◆ **Provided data**:
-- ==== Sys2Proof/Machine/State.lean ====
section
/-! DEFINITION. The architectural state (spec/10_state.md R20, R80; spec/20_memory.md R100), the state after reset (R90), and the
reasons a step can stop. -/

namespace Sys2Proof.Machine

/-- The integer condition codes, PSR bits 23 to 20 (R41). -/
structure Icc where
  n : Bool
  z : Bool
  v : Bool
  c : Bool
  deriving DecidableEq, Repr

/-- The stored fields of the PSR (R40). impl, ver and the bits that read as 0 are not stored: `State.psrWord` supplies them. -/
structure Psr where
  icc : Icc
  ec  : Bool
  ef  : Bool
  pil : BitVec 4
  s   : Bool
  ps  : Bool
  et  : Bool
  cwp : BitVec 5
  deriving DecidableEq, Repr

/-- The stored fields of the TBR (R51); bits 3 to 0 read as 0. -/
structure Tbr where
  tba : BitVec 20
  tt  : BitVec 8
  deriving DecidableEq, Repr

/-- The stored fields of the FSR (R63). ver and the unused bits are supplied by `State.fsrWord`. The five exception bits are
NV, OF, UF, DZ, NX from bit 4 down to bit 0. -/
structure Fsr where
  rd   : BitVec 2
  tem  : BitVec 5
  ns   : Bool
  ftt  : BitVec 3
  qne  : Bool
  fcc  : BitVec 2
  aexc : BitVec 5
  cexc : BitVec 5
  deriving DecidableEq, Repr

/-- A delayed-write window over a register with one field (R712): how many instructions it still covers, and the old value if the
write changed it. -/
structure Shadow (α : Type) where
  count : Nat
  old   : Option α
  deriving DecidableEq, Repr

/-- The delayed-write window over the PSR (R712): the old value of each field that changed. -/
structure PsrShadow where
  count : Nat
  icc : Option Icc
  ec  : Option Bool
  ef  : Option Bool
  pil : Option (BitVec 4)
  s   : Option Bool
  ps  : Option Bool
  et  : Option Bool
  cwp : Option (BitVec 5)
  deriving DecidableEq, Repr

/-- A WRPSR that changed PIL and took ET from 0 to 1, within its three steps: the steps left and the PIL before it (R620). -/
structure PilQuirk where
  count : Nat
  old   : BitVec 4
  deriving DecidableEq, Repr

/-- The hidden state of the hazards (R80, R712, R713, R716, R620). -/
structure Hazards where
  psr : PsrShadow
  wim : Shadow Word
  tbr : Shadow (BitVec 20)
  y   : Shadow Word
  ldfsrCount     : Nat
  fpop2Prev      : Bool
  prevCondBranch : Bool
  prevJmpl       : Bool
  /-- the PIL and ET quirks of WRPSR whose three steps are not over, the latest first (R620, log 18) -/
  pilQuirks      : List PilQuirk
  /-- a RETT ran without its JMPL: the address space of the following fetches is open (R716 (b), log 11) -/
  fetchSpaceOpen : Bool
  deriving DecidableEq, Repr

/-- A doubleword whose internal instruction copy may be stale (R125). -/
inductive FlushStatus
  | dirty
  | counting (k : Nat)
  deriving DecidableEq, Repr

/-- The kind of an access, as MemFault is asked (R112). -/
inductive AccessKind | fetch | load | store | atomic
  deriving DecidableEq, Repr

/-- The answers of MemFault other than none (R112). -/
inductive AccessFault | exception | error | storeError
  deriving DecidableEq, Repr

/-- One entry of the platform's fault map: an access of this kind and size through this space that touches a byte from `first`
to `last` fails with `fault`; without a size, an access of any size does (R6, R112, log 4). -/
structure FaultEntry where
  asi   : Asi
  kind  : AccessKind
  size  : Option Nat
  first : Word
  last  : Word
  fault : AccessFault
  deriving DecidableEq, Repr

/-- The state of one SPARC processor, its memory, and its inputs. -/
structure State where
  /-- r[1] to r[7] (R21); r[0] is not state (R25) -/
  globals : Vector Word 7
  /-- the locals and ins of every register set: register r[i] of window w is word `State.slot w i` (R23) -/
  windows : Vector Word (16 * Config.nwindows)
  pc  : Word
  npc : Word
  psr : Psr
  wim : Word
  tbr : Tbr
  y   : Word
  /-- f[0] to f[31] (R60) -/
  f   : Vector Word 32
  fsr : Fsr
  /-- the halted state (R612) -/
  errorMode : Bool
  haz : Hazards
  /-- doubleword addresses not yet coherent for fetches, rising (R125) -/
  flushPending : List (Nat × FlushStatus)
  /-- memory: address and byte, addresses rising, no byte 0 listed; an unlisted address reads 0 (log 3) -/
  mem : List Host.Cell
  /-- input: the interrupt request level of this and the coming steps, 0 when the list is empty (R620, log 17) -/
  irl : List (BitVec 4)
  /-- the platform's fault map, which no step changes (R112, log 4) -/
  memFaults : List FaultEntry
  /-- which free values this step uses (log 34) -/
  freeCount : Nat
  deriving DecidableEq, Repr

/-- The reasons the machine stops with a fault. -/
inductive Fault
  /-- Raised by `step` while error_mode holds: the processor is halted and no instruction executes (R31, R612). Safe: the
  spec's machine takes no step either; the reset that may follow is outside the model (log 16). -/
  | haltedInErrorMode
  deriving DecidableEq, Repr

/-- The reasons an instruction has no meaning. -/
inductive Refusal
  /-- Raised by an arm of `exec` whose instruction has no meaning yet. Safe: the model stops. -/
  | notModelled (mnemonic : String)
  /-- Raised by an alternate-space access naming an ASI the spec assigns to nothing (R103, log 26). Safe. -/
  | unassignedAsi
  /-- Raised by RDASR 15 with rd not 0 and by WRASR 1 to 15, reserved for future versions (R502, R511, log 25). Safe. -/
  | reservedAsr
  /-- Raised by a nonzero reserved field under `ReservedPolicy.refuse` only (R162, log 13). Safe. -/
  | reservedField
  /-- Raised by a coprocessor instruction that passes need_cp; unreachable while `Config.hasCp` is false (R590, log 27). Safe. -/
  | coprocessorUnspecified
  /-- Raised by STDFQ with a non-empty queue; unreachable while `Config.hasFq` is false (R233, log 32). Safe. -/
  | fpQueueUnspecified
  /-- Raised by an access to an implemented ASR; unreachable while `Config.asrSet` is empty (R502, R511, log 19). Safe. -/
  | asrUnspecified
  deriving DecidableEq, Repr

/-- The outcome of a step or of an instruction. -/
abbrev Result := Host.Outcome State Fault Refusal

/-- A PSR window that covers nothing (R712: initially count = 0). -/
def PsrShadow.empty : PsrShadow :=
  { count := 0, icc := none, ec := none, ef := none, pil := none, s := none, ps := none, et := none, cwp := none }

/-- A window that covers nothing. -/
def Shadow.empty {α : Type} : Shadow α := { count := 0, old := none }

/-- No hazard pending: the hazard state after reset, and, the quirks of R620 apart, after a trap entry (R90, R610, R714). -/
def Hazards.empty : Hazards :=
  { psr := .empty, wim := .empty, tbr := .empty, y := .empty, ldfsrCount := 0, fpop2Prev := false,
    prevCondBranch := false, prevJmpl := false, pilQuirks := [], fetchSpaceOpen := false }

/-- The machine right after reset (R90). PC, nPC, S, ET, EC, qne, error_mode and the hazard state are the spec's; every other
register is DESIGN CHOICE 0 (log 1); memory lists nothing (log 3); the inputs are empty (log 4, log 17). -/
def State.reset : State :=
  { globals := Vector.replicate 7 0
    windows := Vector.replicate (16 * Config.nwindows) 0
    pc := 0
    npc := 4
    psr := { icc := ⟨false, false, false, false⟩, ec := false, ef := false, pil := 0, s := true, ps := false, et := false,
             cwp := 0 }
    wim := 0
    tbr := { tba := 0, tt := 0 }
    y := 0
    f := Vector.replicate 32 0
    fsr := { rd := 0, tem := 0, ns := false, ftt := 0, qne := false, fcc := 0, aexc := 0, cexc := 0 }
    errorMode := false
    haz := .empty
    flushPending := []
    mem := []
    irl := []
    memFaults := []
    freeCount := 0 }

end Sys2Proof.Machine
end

◆ **Activity**: Output the records above, each one exactly, with none left out.

◆ **Solution**:
-- ==== Sys2Proof/Machine/State.lean ====
section
/-! DEFINITION. The architectural state (spec/10_state.md R20, R80; spec/20_memory.md R100), the state after reset (R90), and the
reasons a step can stop. -/

namespace Sys2Proof.Machine

/-- The integer condition codes, PSR bits 23 to 20 (R41). -/
structure Icc where
  n : Bool
  z : Bool
  v : Bool
  c : Bool
  deriving DecidableEq, Repr

/-- The stored fields of the PSR (R40). impl, ver and the bits that read as 0 are not stored: `State.psrWord` supplies them. -/
structure Psr where
  icc : Icc
  ec  : Bool
  ef  : Bool
  pil : BitVec 4
  s   : Bool
  ps  : Bool
  et  : Bool
  cwp : BitVec 5
  deriving DecidableEq, Repr

/-- The stored fields of the TBR (R51); bits 3 to 0 read as 0. -/
structure Tbr where
  tba : BitVec 20
  tt  : BitVec 8
  deriving DecidableEq, Repr

/-- The stored fields of the FSR (R63). ver and the unused bits are supplied by `State.fsrWord`. The five exception bits are
NV, OF, UF, DZ, NX from bit 4 down to bit 0. -/
structure Fsr where
  rd   : BitVec 2
  tem  : BitVec 5
  ns   : Bool
  ftt  : BitVec 3
  qne  : Bool
  fcc  : BitVec 2
  aexc : BitVec 5
  cexc : BitVec 5
  deriving DecidableEq, Repr

/-- A delayed-write window over a register with one field (R712): how many instructions it still covers, and the old value if the
write changed it. -/
structure Shadow (α : Type) where
  count : Nat
  old   : Option α
  deriving DecidableEq, Repr

/-- The delayed-write window over the PSR (R712): the old value of each field that changed. -/
structure PsrShadow where
  count : Nat
  icc : Option Icc
  ec  : Option Bool
  ef  : Option Bool
  pil : Option (BitVec 4)
  s   : Option Bool
  ps  : Option Bool
  et  : Option Bool
  cwp : Option (BitVec 5)
  deriving DecidableEq, Repr

/-- A WRPSR that changed PIL and took ET from 0 to 1, within its three steps: the steps left and the PIL before it (R620). -/
structure PilQuirk where
  count : Nat
  old   : BitVec 4
  deriving DecidableEq, Repr

/-- The hidden state of the hazards (R80, R712, R713, R716, R620). -/
structure Hazards where
  psr : PsrShadow
  wim : Shadow Word
  tbr : Shadow (BitVec 20)
  y   : Shadow Word
  ldfsrCount     : Nat
  fpop2Prev      : Bool
  prevCondBranch : Bool
  prevJmpl       : Bool
  /-- the PIL and ET quirks of WRPSR whose three steps are not over, the latest first (R620, log 18) -/
  pilQuirks      : List PilQuirk
  /-- a RETT ran without its JMPL: the address space of the following fetches is open (R716 (b), log 11) -/
  fetchSpaceOpen : Bool
  deriving DecidableEq, Repr

/-- A doubleword whose internal instruction copy may be stale (R125). -/
inductive FlushStatus
  | dirty
  | counting (k : Nat)
  deriving DecidableEq, Repr

/-- The kind of an access, as MemFault is asked (R112). -/
inductive AccessKind | fetch | load | store | atomic
  deriving DecidableEq, Repr

/-- The answers of MemFault other than none (R112). -/
inductive AccessFault | exception | error | storeError
  deriving DecidableEq, Repr

/-- One entry of the platform's fault map: an access of this kind and size through this space that touches a byte from `first`
to `last` fails with `fault`; without a size, an access of any size does (R6, R112, log 4). -/
structure FaultEntry where
  asi   : Asi
  kind  : AccessKind
  size  : Option Nat
  first : Word
  last  : Word
  fault : AccessFault
  deriving DecidableEq, Repr

/-- The state of one SPARC processor, its memory, and its inputs. -/
structure State where
  /-- r[1] to r[7] (R21); r[0] is not state (R25) -/
  globals : Vector Word 7
  /-- the locals and ins of every register set: register r[i] of window w is word `State.slot w i` (R23) -/
  windows : Vector Word (16 * Config.nwindows)
  pc  : Word
  npc : Word
  psr : Psr
  wim : Word
  tbr : Tbr
  y   : Word
  /-- f[0] to f[31] (R60) -/
  f   : Vector Word 32
  fsr : Fsr
  /-- the halted state (R612) -/
  errorMode : Bool
  haz : Hazards
  /-- doubleword addresses not yet coherent for fetches, rising (R125) -/
  flushPending : List (Nat × FlushStatus)
  /-- memory: address and byte, addresses rising, no byte 0 listed; an unlisted address reads 0 (log 3) -/
  mem : List Host.Cell
  /-- input: the interrupt request level of this and the coming steps, 0 when the list is empty (R620, log 17) -/
  irl : List (BitVec 4)
  /-- the platform's fault map, which no step changes (R112, log 4) -/
  memFaults : List FaultEntry
  /-- which free values this step uses (log 34) -/
  freeCount : Nat
  deriving DecidableEq, Repr

/-- The reasons the machine stops with a fault. -/
inductive Fault
  /-- Raised by `step` while error_mode holds: the processor is halted and no instruction executes (R31, R612). Safe: the
  spec's machine takes no step either; the reset that may follow is outside the model (log 16). -/
  | haltedInErrorMode
  deriving DecidableEq, Repr

/-- The reasons an instruction has no meaning. -/
inductive Refusal
  /-- Raised by an arm of `exec` whose instruction has no meaning yet. Safe: the model stops. -/
  | notModelled (mnemonic : String)
  /-- Raised by an alternate-space access naming an ASI the spec assigns to nothing (R103, log 26). Safe. -/
  | unassignedAsi
  /-- Raised by RDASR 15 with rd not 0 and by WRASR 1 to 15, reserved for future versions (R502, R511, log 25). Safe. -/
  | reservedAsr
  /-- Raised by a nonzero reserved field under `ReservedPolicy.refuse` only (R162, log 13). Safe. -/
  | reservedField
  /-- Raised by a coprocessor instruction that passes need_cp; unreachable while `Config.hasCp` is false (R590, log 27). Safe. -/
  | coprocessorUnspecified
  /-- Raised by STDFQ with a non-empty queue; unreachable while `Config.hasFq` is false (R233, log 32). Safe. -/
  | fpQueueUnspecified
  /-- Raised by an access to an implemented ASR; unreachable while `Config.asrSet` is empty (R502, R511, log 19). Safe. -/
  | asrUnspecified
  deriving DecidableEq, Repr

/-- The outcome of a step or of an instruction. -/
abbrev Result := Host.Outcome State Fault Refusal

/-- A PSR window that covers nothing (R712: initially count = 0). -/
def PsrShadow.empty : PsrShadow :=
  { count := 0, icc := none, ec := none, ef := none, pil := none, s := none, ps := none, et := none, cwp := none }

/-- A window that covers nothing. -/
def Shadow.empty {α : Type} : Shadow α := { count := 0, old := none }

/-- No hazard pending: the hazard state after reset, and, the quirks of R620 apart, after a trap entry (R90, R610, R714). -/
def Hazards.empty : Hazards :=
  { psr := .empty, wim := .empty, tbr := .empty, y := .empty, ldfsrCount := 0, fpop2Prev := false,
    prevCondBranch := false, prevJmpl := false, pilQuirks := [], fetchSpaceOpen := false }

/-- The machine right after reset (R90). PC, nPC, S, ET, EC, qne, error_mode and the hazard state are the spec's; every other
register is DESIGN CHOICE 0 (log 1); memory lists nothing (log 3); the inputs are empty (log 4, log 17). -/
def State.reset : State :=
  { globals := Vector.replicate 7 0
    windows := Vector.replicate (16 * Config.nwindows) 0
    pc := 0
    npc := 4
    psr := { icc := ⟨false, false, false, false⟩, ec := false, ef := false, pil := 0, s := true, ps := false, et := false,
             cwp := 0 }
    wim := 0
    tbr := { tba := 0, tt := 0 }
    y := 0
    f := Vector.replicate 32 0
    fsr := { rd := 0, tem := 0, ns := false, ftt := 0, qne := false, fcc := 0, aexc := 0, cexc := 0 }
    errorMode := false
    haz := .empty
    flushPending := []
    mem := []
    irl := []
    memFaults := []
    freeCount := 0 }

end Sys2Proof.Machine
end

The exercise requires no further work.